If you have to do something like this, why not just use a character delineated string? It will take less processing power than a CSV, XML, or JSON, and it will be shorter.

如果你必须做这样的事情,为什么不只是使用字符描绘的字符串?它比CSV,XML或JSON需要更少的处理能力,而且会更短。

What column type should I use store the data?

Personally, I would use TEXT. It does not sound like you'd gain much by making this a BLOB, and TEXT, in my experience, is easier to read if you're using some form of IDE.

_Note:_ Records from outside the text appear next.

-- ==== Sys2Proof/Tests/Slice0.lean ====
section
/-! SUPPORT. The model's own tests. Expected results come from 95_test_vectors.md and from the encoding
tables of spec/; each test names its source. The witnesses at the end show, for every statement
with hypotheses, concrete data that meet them. -/

namespace Sys2Proof.Tests

open Sys2Proof Sys2Proof.Machine

/-- What RES holds after an outcome. -/
def resOf : Outcome → Option Result
  | .next s => s.res
  | .fault _ => none
  | .refused _ => none

/-- An outcome after which RES holds a result is a next state. -/
theorem next_of_resOf (o : Outcome) (r : Result) (h : resOf o = some r) :
    ∃ t, o = .next t ∧ t.res = some r := by
  cases o with
  | next t => exact ⟨t, rfl, h⟩
  | fault f => cases h
  | refused f => cases h

/-- A block with given bytes in IN. -/
def withInput (bytes : List Byte) : State := { State.reset with input := bytes }

/-- A block with given bytes in IN and another RESP_LEN. -/
def withConfig (n : Nat) (bytes : List Byte) : State :=
  { State.reset with input := bytes, respLen := n }

/-- A block with given BUILD operands. -/
def withOperands (sid fc : Byte) (addr qty : Word) : State :=
  { State.reset with sid := sid, fc := fc, addr := addr, qty := qty }

/-! ## Ill-formed commands are refused (R70, R71, R73) -/

theorem smoke_crc_wide_byte : Command.wellFormed (.crc [0, 256]) = false := by decide
theorem smoke_build_wide_sid : Command.wellFormed (.build 256 4 0 2) = false := by decide
theorem smoke_build_wide_fc : Command.wellFormed (.build 1 256 0 2) = false := by decide
theorem smoke_build_wide_addr : Command.wellFormed (.build 1 4 65536 2) = false := by decide
theorem smoke_build_wide_qty : Command.wellFormed (.build 1 4 0 65536) = false := by decide
theorem smoke_decode_wide_byte : Command.wellFormed (.decode [256]) = false := by decide
theorem smoke_illegal_is_crc : Command.wellFormed (.illegal 1) = false := by decide
theorem smoke_illegal_is_decode : Command.wellFormed (.illegal 3) = false := by decide
theorem smoke_illegal_wide : Command.wellFormed (.illegal 256) = false := by decide
theorem smoke_extremes_are_well_formed :
    (Command.build 255 255 65535 65535).wellFormed ∧ (Command.illegal 0).wellFormed ∧
      (Command.illegal 4).wellFormed ∧ (Command.crc []).wellFormed := by decide

/-! ## Decoding (R61, R65, opcode_table.json) -/

theorem test_decode_word_crc : decodeTableWord 8 0b00000001 = some .crc := by decide
theorem test_decode_word_build : decodeTableWord 8 0b00000010 = some .build := by decide
theorem test_decode_word_decode : decodeTableWord 8 0b00000011 = some .decode := by decide
theorem test_decode_word_illegal : decodeTableWord 8 0b00000100 = none := by decide
/-- R65's example. -/
theorem test_listing_build :
    decodeListing [.byte 0x02, .bar, .byte 0x01, .byte 0x04, .byte 0x00, .byte 0x00, .byte 0x00,
      .byte 0x02] = .ok (.build 1 4 0 2) := by decide
/-- The high byte of each 16-bit operand comes first (R65); the operands of V-B13. -/
theorem test_listing_byte_order :
    encodeListing (.build 0x11 0x04 0x1234 0x5678) =
      [.byte 0x02, .bar, .byte 0x11, .byte 0x04, .byte 0x12, .byte 0x34, .byte 0x56, .byte 0x78] := by
  decide
theorem test_listing_wrong_count :
    decodeListing [.byte 0x01, .bar, .count 2, .byte 0xFF] = .error .lengthMismatch := by decide

/-! ## The three commands -/

/-- V-C1. -/
theorem test_byte_step_trace : crcStep 0xFFFF 0x01 = 0x807E := by decide
/-- W1. -/
theorem test_crc_empty : resOf (exec .crc (withInput [])) = some (.crc 0xFF 0xFF) := by decide
/-- W2. -/
theorem test_crc_request_header :
    resOf (exec .crc (withInput [0x01, 0x04, 0x00, 0x00, 0x00, 0x02]))
      = some (.crc 0x71 0xCB) := by decide +kernel
/-- V-B13: the byte order of both 16-bit fields. -/
theorem test_build_byte_order :
    resOf (exec .build (withOperands 0x11 0x04 0x1234 0x5678))
      = some (.frame ⟨0x11, 0x04, 0x12, 0x34, 0x56, 0x78, 0x89, 0xAE⟩) := by decide +kernel
/-- V-B11: nothing is validated. -/
theorem test_build_all_ones :
    resOf (exec .build (withOperands 0xFF 0xFF 0xFFFF 0xFFFF))
      = some (.frame ⟨0xFF, 0xFF, 0xFF, 0xFF, 0xFF, 0xFF, 0x01, 0x94⟩) := by decide +kernel
/-- W6. -/
theorem test_decode_350 :
    resOf (exec .decode (withInput [0x01, 0x04, 0x04, 0x43, 0xAF, 0x00, 0x00, 0xDE, 0x21]))
      = some (.value 0x43AF0000) := by decide +kernel
/-- V-D4: the trailer with its bytes swapped. -/
theorem test_decode_swapped_trailer :
    resOf (exec .decode (withInput [0x01, 0x04, 0x04, 0x43, 0xAF, 0x00, 0x00, 0x21, 0xDE]))
      = some (.err .checksumMismatch) := by decide +kernel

就个人而言,我会使用TEXT。这听起来并不像你通过使它成为BLOB而获得更多,而且根据我的经验,如果你使用某种形式的IDE,TEXT更容易阅读。

#2


4  

Well, there is an array type in recent Postgres versions (not 100% about PG 7.4). You can even index them, using a GIN or GIST index. The syntaxes are:

好吧,最近的Postgres版本中有一个数组类型(不是100%关于PG 7.4)。您甚至可以使用GIN或GIST索引对它们进行索引。语法是:

create table foo (
  bar  int[] default '{}'
);

select * from foo where bar && array[1] -- equivalent to bar && '{1}'::int[]

create index on foo using gin (bar); -- allows to use an index in the above query

But as the prior answer suggests, it will be better to normalize properly.

但正如先前的答案所表明的那样,正确地进行正常化会更好。